I specified the quants in the post above

2 Likes

thanks didnt see this

I’ve set up my pipeline according to the opening post. I’m using gpt-oss-20b-MXFP4 and everything seems to work great (adn fast on my 3090), except the response format.

I can’t seem to figure out how to get rid of the harmony part. Anyone have a hint for me?

What model provider are you using and what is your config?

Model is GGML GPT-OSS:20B MXFP4, as suggested in OP.

I’m using local.ai as my backend (with llama.cpp as actual backend).
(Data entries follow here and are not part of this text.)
/-- The effect of a command on everything but the queue. -/
def exec (i : Instr) (s : State) : Host.Outcome State Fault Refusal :=
  match i with
  | .powerOnReset bist strapB => Sys2Proof.Machine.execPowerOnReset bist strapB s
  | .autoRun => Sys2Proof.Machine.execAutoRun s
  | .heldOutputRestart pin => Sys2Proof.Machine.execHeldOutputRestart pin s
  | .restartComplete sealA sealB elapsed => Sys2Proof.Machine.execRestartComplete sealA sealB elapsed s
  | .fieldDieHoldExpiry => Sys2Proof.Machine.execFieldDieHoldExpiry s
  | .logicWatchdog => Sys2Proof.Machine.execLogicWatchdog s
  | .powerFail mv shared ph => Sys2Proof.Machine.execPowerFail mv shared ph s
  | .powerFailClear mv ph => Sys2Proof.Machine.execPowerFailClear mv ph s
  | .pllUnlock domain ph => Sys2Proof.Machine.execPllUnlock domain ph s
  | .tempWarn field celsius ph => Sys2Proof.Machine.execTempWarn field celsius ph s
  | .tickStart skew glint => Sys2Proof.Machine.execTickStart skew glint s
  | .pIn ports vloop sense => Sys2Proof.Machine.execPIn ports vloop sense s
  | .wakePass => Sys2Proof.Machine.execWakePass s
  | .delayExpiry task => Sys2Proof.Machine.execDelayExpiry task s
  | .waitTimeout task => Sys2Proof.Machine.execWaitTimeout task s
  | .taskDispatch e ph => Sys2Proof.Machine.execTaskDispatch e ph s
  | .stepSet e w => Sys2Proof.Machine.execStepSet e w s
  | .stepRamp e w => Sys2Proof.Machine.execStepRamp e w s
  | .stepValve e w => Sys2Proof.Machine.execStepValve e w s
  | .stepMove e w => Sys2Proof.Machine.execStepMove e w s
  | .stepMode e w => Sys2Proof.Machine.execStepMode e w s
  | .stepDelay e w => Sys2Proof.Machine.execStepDelay e w s
  | .stepWaitUntil e w => Sys2Proof.Machine.execStepWaitUntil e w s
  | .stepWaitEvent e w => Sys2Proof.Machine.execStepWaitEvent e w s
  | .stepSignal e w => Sys2Proof.Machine.execStepSignal e w s
  | .stepFork e w => Sys2Proof.Machine.execStepFork e w s
  | .stepCall e w => Sys2Proof.Machine.execStepCall e w s
  | .stepReturn e w => Sys2Proof.Machine.execStepReturn e w s
  | .stepJump e w => Sys2Proof.Machine.execStepJump e w s
  | .stepBranch e w => Sys2Proof.Machine.execStepBranch e w s
  | .stepMark e w => Sys2Proof.Machine.execStepMark e w s
  | .stepCapture e w => Sys2Proof.Machine.execStepCapture e w s
  | .stepEnd e w => Sys2Proof.Machine.execStepEnd e w s
  | .recipeMemErr e => Sys2Proof.Machine.execRecipeMemErr e s
  | .strandDispatch late => Sys2Proof.Machine.execStrandDispatch late s
  | .strandComplete index => Sys2Proof.Machine.execStrandComplete index s
  | .laneStop pl parity ph => Sys2Proof.Machine.execLaneStop pl parity ph s
  | .earlyCompletionCheck => Sys2Proof.Machine.execEarlyCompletionCheck s
  | .guardEvaluation => Sys2Proof.Machine.execGuardEvaluation s
  | .profilePass => Sys2Proof.Machine.execProfilePass s
  | .pOut finding => Sys2Proof.Machine.execPOut finding s
  | .echoUpdate bad => Sys2Proof.Machine.execEchoUpdate bad s
  | .rim shared => Sys2Proof.Machine.execRim shared s
  | .commit page view ph => Sys2Proof.Machine.execCommit page view ph s
  | .discard page view ph => Sys2Proof.Machine.execDiscard page view ph s
  | .evtForce page view bits ph => Sys2Proof.Machine.execEvtForce page view bits ph s
  | .lock page view ph => Sys2Proof.Machine.execLock page view ph s
  | .hostRegisterWrite bar addr val be ph => Sys2Proof.Machine.execHostRegisterWrite bar addr val be ph s
  | .tickCountLo view ph => Sys2Proof.Machine.execTickCountLo view ph s
  | .nsNow view ph => Sys2Proof.Machine.execNsNow view ph s
  | .opSecLo view ph => Sys2Proof.Machine.execOpSecLo view ph s
  | .wrCount view ch ph => Sys2Proof.Machine.execWrCount view ch ph s
  | .rxData view port ph => Sys2Proof.Machine.execRxData view port ph s
  | .swapReq view ph => Sys2Proof.Machine.execSwapReq view ph s
  | .checkCmd view bank ph => Sys2Proof.Machine.execCheckCmd view bank ph s
  | .checkDone bank ph => Sys2Proof.Machine.execCheckDone bank ph s
  | .retireReq view bits ph => Sys2Proof.Machine.execRetireReq view bits ph s
  | .engineUnretire view bits ph => Sys2Proof.Machine.execEngineUnretire view bits ph s
  | .loopClrState view loop ph => Sys2Proof.Machine.execLoopClrState view loop ph s
  | .sosClrState view sect ph => Sys2Proof.Machine.execSosClrState view sect ph s
  | .guardResetRequest view w bits ph => Sys2Proof.Machine.execGuardResetRequest view w bits ph s
  | .firstClr view ph => Sys2Proof.Machine.execFirstClr view ph s
  | .learn view w bits ph => Sys2Proof.Machine.execLearn view w bits ph s
  | .freeze view w bits ph => Sys2Proof.Machine.execFreeze view w bits ph s
  | .fade view w bits ph => Sys2Proof.Machine.execFade view w bits ph s
  | .clear view w bits ph => Sys2Proof.Machine.execClear view w bits ph s
  | .clearDone echo => Sys2Proof.Machine.execClearDone echo s
  | .echoUnretire view w bits ph => Sys2Proof.Machine.execEchoUnretire view w bits ph s
  | .indexEdge echo tick phase => Sys2Proof.Machine.execIndexEdge echo tick phase s
  | .indexLost echo tick phase => Sys2Proof.Machine.execIndexLost echo tick phase s
  | .start view task ph => Sys2Proof.Machine.execStart view task ph s
  | .cancel view task ph => Sys2Proof.Machine.execCancel view task ph s
  | .suspend view task ph => Sys2Proof.Machine.execSuspend view task ph s
  | .resume view task ph => Sys2Proof.Machine.execResume view task ph s
  | .flagSet view w bits ph => Sys2Proof.Machine.execFlagSet view w bits ph s
  | .flagClr view w bits ph => Sys2Proof.Machine.execFlagClr view w bits ph s
  | .qstop view w bits ph => Sys2Proof.Machine.execQstop view w bits ph s
  | .home view bits ph => Sys2Proof.Machine.execHome view bits ph s
  | .setPosCmd view mp ph => Sys2Proof.Machine.execSetPosCmd view mp ph s
  | .edgeQualified axis which level tick phase => Sys2Proof.Machine.execEdgeQualified axis which level tick phase s
  | .chatter axis which => Sys2Proof.Machine.execChatter axis which s
  | .tableUpdate axis xi sampA sampB => Sys2Proof.Machine.execTableUpdate axis xi sampA sampB s
  | .standstillReduction axis => Sys2Proof.Machine.execStandstillReduction axis s
  | .overcurrent axis winding ph => Sys2Proof.Machine.execOvercurrent axis winding ph s
  | .openCoil axis winding => Sys2Proof.Machine.execOpenCoil axis winding s
  | .chopTest axis ph => Sys2Proof.Machine.execChopTest axis ph s
  | .stepEdge ch tick phase => Sys2Proof.Machine.execStepEdge ch tick phase s
  | .stepdrvUnretire view bits ph => Sys2Proof.Machine.execStepdrvUnretire view bits ph s
  | .clrOffs view bits ph => Sys2Proof.Machine.execClrOffs view bits ph s
  | .compliance port => Sys2Proof.Machine.execCompliance port s
  | .openLoop port => Sys2Proof.Machine.execOpenLoop port s
  | .thermalShut port celsius ph => Sys2Proof.Machine.execThermalShut port celsius ph s
  | .portThermalRestart port celsius => Sys2Proof.Machine.execPortThermalRestart port celsius s
  | .vloopLow mv ph => Sys2Proof.Machine.execVloopLow mv ph s
  | .vloopResume mv => Sys2Proof.Machine.execVloopResume mv s
  | .portReadback port ret share => Sys2Proof.Machine.execPortReadback port ret share s
  | .shareLost port cause => Sys2Proof.Machine.execShareLost port cause s
  | .overshare port => Sys2Proof.Machine.execOvershare port s
  | .lportUnretire view bits ph => Sys2Proof.Machine.execLportUnretire view bits ph s
  | .txData view port char ph => Sys2Proof.Machine.execTxData view port char ph s
  | .txGo view port len ph => Sys2Proof.Machine.execTxGo view port len ph s
  | .fskMessageStart port ph => Sys2Proof.Machine.execFskMessageStart port ph s
  | .txAbort view port ph => Sys2Proof.Machine.execTxAbort view port ph s
  | .rxFlush view port ph => Sys2Proof.Machine.execRxFlush view port ph s
  | .fskBit port tick phase => Sys2Proof.Machine.execFskBit port tick phase s
  | .fskCd port xon tick phase => Sys2Proof.Machine.execFskCd port xon tick phase s
  | .fskRxCharacter port char parity framing tick phase => Sys2Proof.Machine.execFskRxCharacter port char parity framing tick phase s
  | .aiConversion codes ph => Sys2Proof.Machine.execAiConversion codes ph s
  | .openWireTest input => Sys2Proof.Machine.execOpenWireTest input s
  | .checkAdc input code => Sys2Proof.Machine.execCheckAdc input code s
  | .aiUnretire view w bits ph => Sys2Proof.Machine.execAiUnretire view w bits ph s
  | .rawEdge pin level phase => Sys2Proof.Machine.execRawEdge pin level phase s
  | .linkStart view port ph => Sys2Proof.Machine.execLinkStart view port ph s
  | .linkStartDone port result ph => Sys2Proof.Machine.execLinkStartDone port result ph s
  | .linkStop view port ph => Sys2Proof.Machine.execLinkStop view port ph s
  | .returnFrame port frame ph => Sys2Proof.Machine.execReturnFrame port frame ph s
  | .returnLost port => Sys2Proof.Machine.execReturnLost port s
  | .wlDown port ph => Sys2Proof.Machine.execWlDown port ph s
  | .boardSweep => Sys2Proof.Machine.execBoardSweep s
  | .triggerJudgement edges => Sys2Proof.Machine.execTriggerJudgement edges s
  | .rearmEnd cset => Sys2Proof.Machine.execRearmEnd cset s
  | .capOverflow cset => Sys2Proof.Machine.execCapOverflow cset s
  | .arm view bits ph => Sys2Proof.Machine.execArm view bits ph s
  | .disarm view bits ph => Sys2Proof.Machine.execDisarm view bits ph s
  | .streamDrained cset => Sys2Proof.Machine.execStreamDrained cset s
  | .swTrig view bits ph => Sys2Proof.Machine.execSwTrig view bits ph s
  | .tbBurst line unit ok ns => Sys2Proof.Machine.execTbBurst line unit ok ns s
  | .syncLost ph => Sys2Proof.Machine.execSyncLost ph s
  | .ping view ph => Sys2Proof.Machine.execPing view ph s
  | .pingRound answers => Sys2Proof.Machine.execPingRound answers s
  | .rdCount view ch value ph => Sys2Proof.Machine.execRdCount view ch value ph s
  | .dmaTransfer ch items => Sys2Proof.Machine.execDmaTransfer ch items s
  | .msixMessage vector ph => Sys2Proof.Machine.execMsixMessage vector ph s
  | .irqHoldoff vector ph => Sys2Proof.Machine.execIrqHoldoff vector ph s
  | .hostReset ph => Sys2Proof.Machine.execHostReset ph s
  | .wdKick view ph => Sys2Proof.Machine.execWdKick view ph s
  | .hostLost ph => Sys2Proof.Machine.execHostLost ph s
  | .run view ph => Sys2Proof.Machine.execRun view ph s
  | .safe view ph => Sys2Proof.Machine.execSafe view ph s
  | .restart view ph => Sys2Proof.Machine.execRestart view ph s
  | .eventTake => Sys2Proof.Machine.execEventTake s
  | .flush view ph => Sys2Proof.Machine.execFlush view ph s
  | .flushInterval => Sys2Proof.Machine.execFlushInterval s
  | .healthFlush ok ph => Sys2Proof.Machine.execHealthFlush ok ph s
  | .flushRetry ph => Sys2Proof.Machine.execFlushRetry ph s
  | .opSec => Sys2Proof.Machine.execOpSec s
  | .healthSample => Sys2Proof.Machine.execHealthSample s
  | .codeCfg view val ph => Sys2Proof.Machine.execCodeCfg view val ph s
  | .rdIndex view index ph => Sys2Proof.Machine.execRdIndex view index ph s
  | .laneCheck pl kernels ok => Sys2Proof.Machine.execLaneCheck pl kernels ok s
  | .recompute spare ok ph => Sys2Proof.Machine.execRecompute spare ok ph s
  | .scrub words ph => Sys2Proof.Machine.execScrub words ph s
  | .sramError mem addr unit sub corrected ph => Sys2Proof.Machine.execSramError mem addr unit sub corrected ph s
  | .linkCheck counts => Sys2Proof.Machine.execLinkCheck counts s
  | .offsetMeasurement port offset ph => Sys2Proof.Machine.execOffsetMeasurement port offset ph s
  | .pathDelayMeasurement port delay ph => Sys2Proof.Machine.execPathDelayMeasurement port delay ph s
  | .announce port msg ph => Sys2Proof.Machine.execAnnounce port msg ph s
  | .masterLost ph => Sys2Proof.Machine.execMasterLost ph s
  | .ptpTransmit port kind corr turn ph => Sys2Proof.Machine.execPtpTransmit port kind corr turn ph s
  | .restep view ph => Sys2Proof.Machine.execRestep view ph s
  | .timeCmdSet view ph => Sys2Proof.Machine.execTimeCmdSet view ph s
  | .timeCmdCancel view ph => Sys2Proof.Machine.execTimeCmdCancel view ph s
  | .prpReceive port src bad rct ph => Sys2Proof.Machine.execPrpReceive port src bad rct ph s
  | .prpSupervision ph => Sys2Proof.Machine.execPrpSupervision ph s
  | .netLinkDown port ph => Sys2Proof.Machine.execNetLinkDown port ph s
  | .netLinkUp port ph => Sys2Proof.Machine.execNetLinkUp port ph s
  | .htxGo view word ph => Sys2Proof.Machine.execHtxGo view word ph s
  | .hostFrameRx port bytes ph => Sys2Proof.Machine.execHostFrameRx port bytes ph s
  | .hrxPop view ph => Sys2Proof.Machine.execHrxPop view ph s
  | .signalFrameRx frame ph => Sys2Proof.Machine.execSignalFrameRx frame ph s
  | .subLost group => Sys2Proof.Machine.execSubLost group s
  | .glintPulse ph => Sys2Proof.Machine.execGlintPulse ph s
  | .glintLost tick phase ph => Sys2Proof.Machine.execGlintLost tick phase ph s
  | .twinLinkLost ph => Sys2Proof.Machine.execTwinLinkLost ph s
  | .twinLinkLock info ph => Sys2Proof.Machine.execTwinLinkLock info ph s
  | .mirrorPart part ph => Sys2Proof.Machine.execMirrorPart part ph s
  | .twinAck ph => Sys2Proof.Machine.execTwinAck ph s
  | .takeover ph => Sys2Proof.Machine.execTakeover ph s
  | .degradedTakeover outs ph => Sys2Proof.Machine.execDegradedTakeover outs ph s
  | .witnessSend => Sys2Proof.Machine.execWitnessSend s
  | .witnessFrame frame ph => Sys2Proof.Machine.execWitnessFrame frame ph s
  | .witnessLost ph => Sys2Proof.Machine.execWitnessLost ph s
  | .handoff sent => Sys2Proof.Machine.execHandoff sent s
  | .handoffSwitch => Sys2Proof.Machine.execHandoffSwitch s
  | .swap view ph => Sys2Proof.Machine.execSwap view ph s
  | .failbackRequest => Sys2Proof.Machine.execFailbackRequest s
  | .failback => Sys2Proof.Machine.execFailback s
  | .rejoin view ph => Sys2Proof.Machine.execRejoin view ph s
  | .retire view ph => Sys2Proof.Machine.execRetire view ph s
  | .solo view ph => Sys2Proof.Machine.execSolo view ph s
  | .joinComplete digest => Sys2Proof.Machine.execJoinComplete digest s
  | .joinSlow ph => Sys2Proof.Machine.execJoinSlow ph s
  | .joinWait result ph => Sys2Proof.Machine.execJoinWait result ph s
  | .xcheckDiff sig => Sys2Proof.Machine.execXcheckDiff sig s
  | .migHandover view ph => Sys2Proof.Machine.execMigHandover view ph s
  | .migDone => Sys2Proof.Machine.execMigDone s
  | .migAbort view ph => Sys2Proof.Machine.execMigAbort view ph s
  | .chalCmdNew view ph => Sys2Proof.Machine.execChalCmdNew view ph s
  | .chalCmdClose view ph => Sys2Proof.Machine.execChalCmdClose view ph s
  | .sessionEnd ph => Sys2Proof.Machine.execSessionEnd ph s
  | .pkgLoad bytes partnerOk ph => Sys2Proof.Machine.execPkgLoad bytes partnerOk ph s
  | .pkgLoaded ph => Sys2Proof.Machine.execPkgLoaded ph s
  | .supplementApply ph => Sys2Proof.Machine.execSupplementApply ph s
  | .pkgApply ph => Sys2Proof.Machine.execPkgApply ph s
  | .anchor ph => Sys2Proof.Machine.execAnchor ph s
  | .grant ph => Sys2Proof.Machine.execGrant ph s
  | .claim ph => Sys2Proof.Machine.execClaim ph s
  | .returnPackage ph => Sys2Proof.Machine.execReturnPackage ph s
  | .provision ph => Sys2Proof.Machine.execProvision ph s
  | .cert ph => Sys2Proof.Machine.execCert ph s
  | .debug ph => Sys2Proof.Machine.execDebug ph s
  | .refurb ph => Sys2Proof.Machine.execRefurb ph s
  | .scrap ph => Sys2Proof.Machine.execScrap ph s
  | .quoteGo view ph => Sys2Proof.Machine.execQuoteGo view ph s
  | .quoteDone ph => Sys2Proof.Machine.execQuoteDone ph s
  | .pllRelock domain ph => Sys2Proof.Machine.execPllRelock domain ph s
  | .refLocked ph => Sys2Proof.Machine.execRefLocked ph s
  | .syncReceiptTimeout port ph => Sys2Proof.Machine.execSyncReceiptTimeout port ph s
  | .flushSpacing ph => Sys2Proof.Machine.execFlushSpacing ph s
  | .onTimeEnd axis winding current tick phase => Sys2Proof.Machine.execOnTimeEnd axis winding current tick phase s
  | .offTimeEnd axis winding current tick phase => Sys2Proof.Machine.execOffTimeEnd axis winding current tick phase s
  | .linkTraining gen lanes ph => Sys2Proof.Machine.execLinkTraining gen lanes ph s
  | .msixUnmask vector cfg ph => Sys2Proof.Machine.execMsixUnmask vector cfg ph s
  | .glintPresent tick phase => Sys2Proof.Machine.execGlintPresent tick phase s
Config there is only setting the context size. I added the completion template there and in local.ai’s chat it got rid of the harmony part, but in HA I havent managed that yet.

Config in HA is the system prompt in OP, for now only with the addition of answering in dutch/flemish.
I tried adding the same chat template in HA in the chate template arguments, but that didn’t have any effect.


I don’t know with local.ai how you can set things. You likely want to set --jinja so it uses that format. You might be able to set that in the chat arguments too, need to check the api format for that.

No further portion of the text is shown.